With 384MB of RAM the standings remain virtually unchanged, and the performance gap between the Dual Pentium II 300 and the Single Pentium II 450 remains strong. The CAD performance of the Pentium II 450 keeps the Dual Pentium II 300 at a close second, and definitely offers an improvement over the base system, the Pentium II 300. Graphics artists will still get the most benefit out of a multiprocessor system, so long as it is equipped with enough RAM to meet the needs of your applications. Development professionals will also find a Dual Processor system more worth while of an upgrade, once again, provided that the system has a minimum of 128MB of RAM. It seems like the days when 64MB was an ideal target to shoot for are quickly coming to an end, for a professional system, anything under 128MB of RAM wouldn't be desirable, with the sweet spot being around 256 - 384MB of RAM.

...and just for comparison's sake, AnandTech conducted benchmarks with 512MB of RAM, however there were absolutely no performance differences what-so-ever between the 384MB and 512MB systems, illustrating that the limit of the benefit of increased memory sizes in these types of applications was reached. This limit will vary according to the nature of your application usage, however for the tests AnandTech conducted, it seems as though anything above 384MB wouldn't produce too great of an improvement in performance for most professional users (web servers excluded).

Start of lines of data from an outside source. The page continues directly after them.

/-- R101, R88, R140, R141: a tick counts exactly the entries it commits, at most `W_c` of them, and none of them carries
an exception. A completed head without an exception, which is no `syscall` without the exit request, is committed; each
entry committed is the head when the ones before it have been committed; and the tick commits no more entries only where
`W_c` are committed, the ROB is empty, its head is not completed, carries an exception, writes a register this tick has
written or is a `syscall` without the exit request, or the last entry committed ends the run or is mispredicted. The
architectural state is then what those commits leave. -/
def Obligations.CommittedCountIsLog : Prop :=
  ∀ s : State,
    s.tick.metrics.instructionsCommitted = s.metrics.instructionsCommitted + s.commitStageLog.length ∧
    s.commitStageLog.length ≤ s.cfg.commitWidth ∧
    (∀ e, e ∈ s.commitStageLog → e.completed = true ∧ e.exception = none) ∧
    (0 < s.cfg.commitWidth → s.robCount ≠ 0 → s.headEntry.completed = true → s.headEntry.exception = none →
      ¬ (s.headEntry.op = some .syscall ∧ s.reg 2 ≠ 10) → s.commitStageLog.head? = some s.headEntry) ∧
    (∀ pre e post, s.commitStageLog = pre ++ e :: post → e = (s.commitAll pre).headEntry) ∧
    let u : State := s.commitAll s.commitStageLog
    (s.commitStageLog.length = s.cfg.commitWidth ∨ u.robCount = 0 ∨ u.headEntry.completed = false ∨
      u.headEntry.exception ≠ none ∨ (∃ d, u.headEntry.dest = some d ∧ d ∈ s.commitStageLog.filterMap (·.dest)) ∨
      (u.headEntry.op = some .syscall ∧ u.reg 2 ≠ 10) ∨
      ∃ e, s.commitStageLog.getLast? = some e ∧ (e.halts = true ∨ e.mispredicted = true)) ∧
    SameArch u s.commitStage

/-- R143: committing the head writes its value to its register alone, makes the register ready exactly if its tag
named this entry (an entry that was ready stays ready), stores a store's word, leaves the queue head, moves
`arch_pc`, counts one, and frees the slot. A store makes one write access to the D-cache (R65), which counts its hit; no
other commit touches the D-cache. Every ROB entry but the head is as before. -/
def Obligations.CommitOneEffects : Prop :=
  ∀ (s : State) (e : RobEntry), s.robHead < s.rob.length →
    (∀ r, (s.commitOne e).reg r = if e.dest = some r ∧ r ≠ 0 then e.value else s.reg r) ∧
    (∀ r, r ≠ 0 → ((s.commitOne e).regEntry r).tag = (s.regEntry r).tag ∧
      ((s.commitOne e).regEntry r).ready =
        ((s.regEntry r).ready || (e.dest == some r && (s.regEntry r).tag == s.robHead))) ∧
    (s.commitOne e).mem = (if e.isStore then memWriteWord s.cfg.byteOrder s.mem e.stAddr.toNat e.stValue else s.mem) ∧
    (s.commitOne e).lsq = (if e.hasLsq then s.lsq.tail else s.lsq) ∧
    (s.commitOne e).archPc = e.actualNextPc ∧
    (s.commitOne e).metrics.instructionsCommitted = s.metrics.instructionsCommitted + 1 ∧
    (s.commitOne e).metrics.branchPredictions = s.metrics.branchPredictions + (if e.isCtl then 1 else 0) ∧
    (s.commitOne e).metrics.branchMispredictions =
      s.metrics.branchMispredictions + (if e.isCtl && e.mispredicted then 1 else 0) ∧
    (s.commitOne e).metrics.dcacheAccesses = s.metrics.dcacheAccesses + (if e.isStore then 1 else 0) ∧
    (s.commitOne e).dcache =
      (if e.isStore then (cacheAccess s.cfg.dcache true s.dcache e.stAddr.toNat).2 else s.dcache) ∧
    (s.commitOne e).metrics.dcacheHits =
      s.metrics.dcacheHits +
        (if e.isStore = true ∧ hitWay s.cfg.dcache s.dcache e.stAddr.toNat ≠ none then 1 else 0) ∧
    (∀ i, i ≠ s.robHead → (s.commitOne e).robAt i = s.robAt i) ∧
    ((s.commitOne e).robAt s.robHead).valid = false ∧
    (s.commitOne e).robHead = (s.robHead + 1) % s.cfg.robCap ∧ (s.commitOne e).robCount = s.robCount - 1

Can a multiprocessor system be overclocked? Absolutely. However the difficulty of overclocking a system increases when you have a multiprocessor system, since you must take into consideration that not all of the processors in the system may be able to cope with the overclocked speed. Supermicro's dual processor BX boards do allow for overclocking through the use of increased Front Side Bus speeds (112MHz on their BX/GX boards), and the Soyo board that AnandTech used in the tests allowed for overclocking through the use of the 75MHz FSB setting. The Dual Pentium II 300 system overclocked fine to 338MHz using the 75MHz FSB, however if you're planning for your system to be used without a single crash, you may want to avoid the thought of overclocking entirely.

Another consideration to make when dealing with a multiprocessor system is heat. Naturally, both processors must have heatsinks and fans on them, however you also might want to consider improving the ventilation in the case they are stored in. Any multiprocessor system should have a large enough case so that the airflow inside the case isn't obstructed in any way, and as always, the larger the case, the better.

Who would've thought that a multiprocessor system would be considered a "poor-man's upgrade?" In lieu of the price drops on Intel's now discontinued older Pentium II processors, the performance adding a second processor to an older system would offer over buying a faster single CPU (possibly with a new motherboard) depends entirely on the nature of the applications you'll be running on your system. While the improvement in business applications won't be too wonderfully noticeable, graphics artists and development professionals will generally find that multiprocessor systems will end up giving them the most bang for their buck, especially in extending the life of their current systems. The performance improvement AnandTech's tests illustrated under CAD Drafting applications indicates that a single, more powerful CPU is more desirable than two slower processors, however the ideal solution in any of these cases would be an upgrade to a multiprocessor system using the fastest processors available at the time...but then again, the ideal solution isn't always the most practical.